I laughed, cradling her. "I knew it! I just knew it! Shasha—so it really was you I saw in the projection room back in the royal catacombs. The little dragon girl who kept stuffing sweets into her cheeks like she had an entire pantry hidden in her horns."

Shasha giggled, tail wagging lazily. "Hehehe! You caught me, you big meanie~"

I grinned and tweaked one of her tiny horns. "But why didn't you tell me you're also known as Reign, the Great Dragon Saintess? Do you know how much my royal tutors panicked when that name popped up in history scrolls wrapped in fire and ancient reverence?"

Shasha pouted, crossing her arms with a huff. "Ugh! That name again! I told that old coot, Ki, not to call me that, but did he listen? Nooo~ He said it sounded cool—'Reign, the light between worlds,' or whatever pompous nonsense he dreamed up. I didn't even get to vote!"

I burst out laughing at her frustrated squeaks. "So the grand saintess of legend is actually a spoiled hatchling with a bad naming experience. That… tracks. And here I was worried I'd met someone I'd have to bow to."

Shasha clung to my cloak and nuzzled into my shoulder. "You can still bow and give me more snacks~"

"Funny you should say that." I pulled out the cloth bundle I'd carefully packed earlier—grilled moolywooly meat, fresh, tender, and still warm. "I figured if I ever found you in person, you'd probably want some of this."

Her eyes sparkled. "YES—!! Feria, you're my favorite forever now!"

She snatched the bundle and immediately began stuffing her face with the most exaggerated moans of delight I'd ever heard.

I leaned against a stone pillar, arms crossed. "So… you'll keep this meeting secret, right?"

Shasha nodded between mouthfuls. "Yup. My lips are sealed." She paused, then whispered slyly, "But you should be careful. That guy you came with—he's got a li'l bit of bad blood with dragons. Old stuff, maybe ancestral. Still stinks."

My eyes narrowed. "Zeriel."

Shasha's grin was all mischief. "But you can fix it, you know~ If you deeply and lovingly wish so… your relic can heal even wounds of the soul~"

I gave her a dry look. "You want me to use an eternal healing relic on Zeriel's feelings?"

She waggled her eyebrows. "Don't you wanna see if it works?"

I pinched her cheek. "Behave."

"Ow! Worth it!" she said, mouth full of grilled meat.

I shook my head, smiling despite myself. "Next time I come, I'm bringing Albert. He's curious about ancient relics, and I'd rather have him poking around than Zeriel catching wind of who you really are."

Shasha saluted with a greasy hand. "Got it. No secrets spilled. Just snacks and stories."

I glanced toward the chamber's entrance. The shadows had shifted.

Time to go.

"I'll be back," I said, resting a hand on her small head. "You'd better save some meat for Albert."

"No promises~!"

As I stepped through the light and back toward the ruin's halls, my heart felt lighter—and fuller.

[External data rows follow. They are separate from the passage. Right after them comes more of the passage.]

-- ==== Sys2Proof/Machine/Flags.lean ====
section
/-! DEFINITION. STATUS and its fields (10_state.md R108, R109, R117, 60_exceptions.md R601), and the interrupt output
(R119). -/

namespace Sys2Proof.Machine

open Sys2Proof

/-- The two bits of STATUS.CMP (R109). -/
def Cmp.bits : Cmp → BitVec 2
  | .none => 0b00
  | .gt => 0b01
  | .lt => 0b10
  | .eq => 0b11

/-- enc: a comparison of the magnitudes of A and B as STATUS.CMP (R109). -/
def Cmp.ofOrdering : Ordering → Cmp
  | .gt => .gt
  | .lt => .lt
  | .eq => .eq

/-- The four bits of STATUS.ERRCODE (60_exceptions.md R601). -/
def errBits : ErrCode → BitVec 4
  | .none => 0
  | .badOpcode => 1
  | .badShamt => 2
  | .badLength => 3
  | .capacity => 4

/-- STATUS.BUSY: an accepted command is in flight (R108, R118). -/
def State.busy (s : State) : Bool := s.inflight.isSome

/-- STATUS.Z, a live view: LEN_R = 0 (R108). -/
def State.zFlag (s : State) : Bool := decide (s.r.len = 0)

/-- STATUS.N, a live view: SIGN_R (R108). -/
def State.nFlag (s : State) : Bool := s.r.sign

/-- The STATUS word (R108): [31:12] reserved, [11:8] ERRCODE, [7:6] CMP, [5] N, [4] Z, [3] OVR, [2] ERR, [1] DONE,
[0] BUSY. -/
def State.statusWord (s : State) : Word :=
  (0 : BitVec 20) ++ errBits s.errcode ++ s.cmp.bits ++ BitVec.ofBool s.nFlag ++ BitVec.ofBool s.zFlag ++
    BitVec.ofBool s.ovr ++ BitVec.ofBool s.err ++ BitVec.ofBool s.done ++ BitVec.ofBool s.busy

/-- The interrupt output, a level: CTRL.IE AND STATUS.DONE (R119). While the reset input is asserted the block's state
is undefined (70_reset_and_hazards.md R701), so the level is a free value. Whether the undefined level may change while
reset stays asserted the spec leaves open: here it is one level for the whole assertion (DESIGN CHOICE, log 23). -/
def State.irq (s : State) : Bool := if s.rst then Config.freeIrq s.draws else s.ie && s.done

end Sys2Proof.Machine
end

Because in this ancient, forgotten place, I had uncovered something more rare than treasure.

A secret.

A friend.

And perhaps… the first piece of a greater truth waiting to be unveiled.

The sun was low by the time I stepped out of the ruins. Shadows stretched long across the crumbled path, gilded in gold. The air was cool, the breeze laced with the scent of pine, stone, and a faint lingering trace of old magic.

No sign of Zeriel.

Typical.

I didn't wait idly. Instead, I hunted. The forest nearby was rich—rabbits, wild boars, even a pheasant or two if I'd felt fancy. I didn't.

A boar and a pair of rabbits were enough. I skinned them fast, cleaned them faster, and set them up on a spit over the fire. The scent of meat—charred, savory, and ever-so-slightly sweet—rose like incense in a temple.

By the time Zeriel finally stumbled out of the ruin's entrance, looking no worse for wear and ten degrees smugger than necessary, I was sitting comfortably beside my fire, poking the skewered boar ribs with practiced hands.

He didn't say anything right away. Just walked over, flopped down beside me like he hadn't just emerged from a place that almost devoured him whole, and eyed the fire.

Then, very matter-of-factly, he said, "I demand a share."

I gave him a look. "You demand?"

"You ditched me in the ruin," he said, deadpan. "I deserve hot food as compensation."

"I didn't ditch you," I retorted, jabbing a skewer into the dirt for support. "The ruins ejected me after I cleared the trial room. Your illusion must've taken too long. Not my fault."

Zeriel stared at me for a long moment. "Right. Of course. The mighty Averan was kicked out." He even air-quoted it.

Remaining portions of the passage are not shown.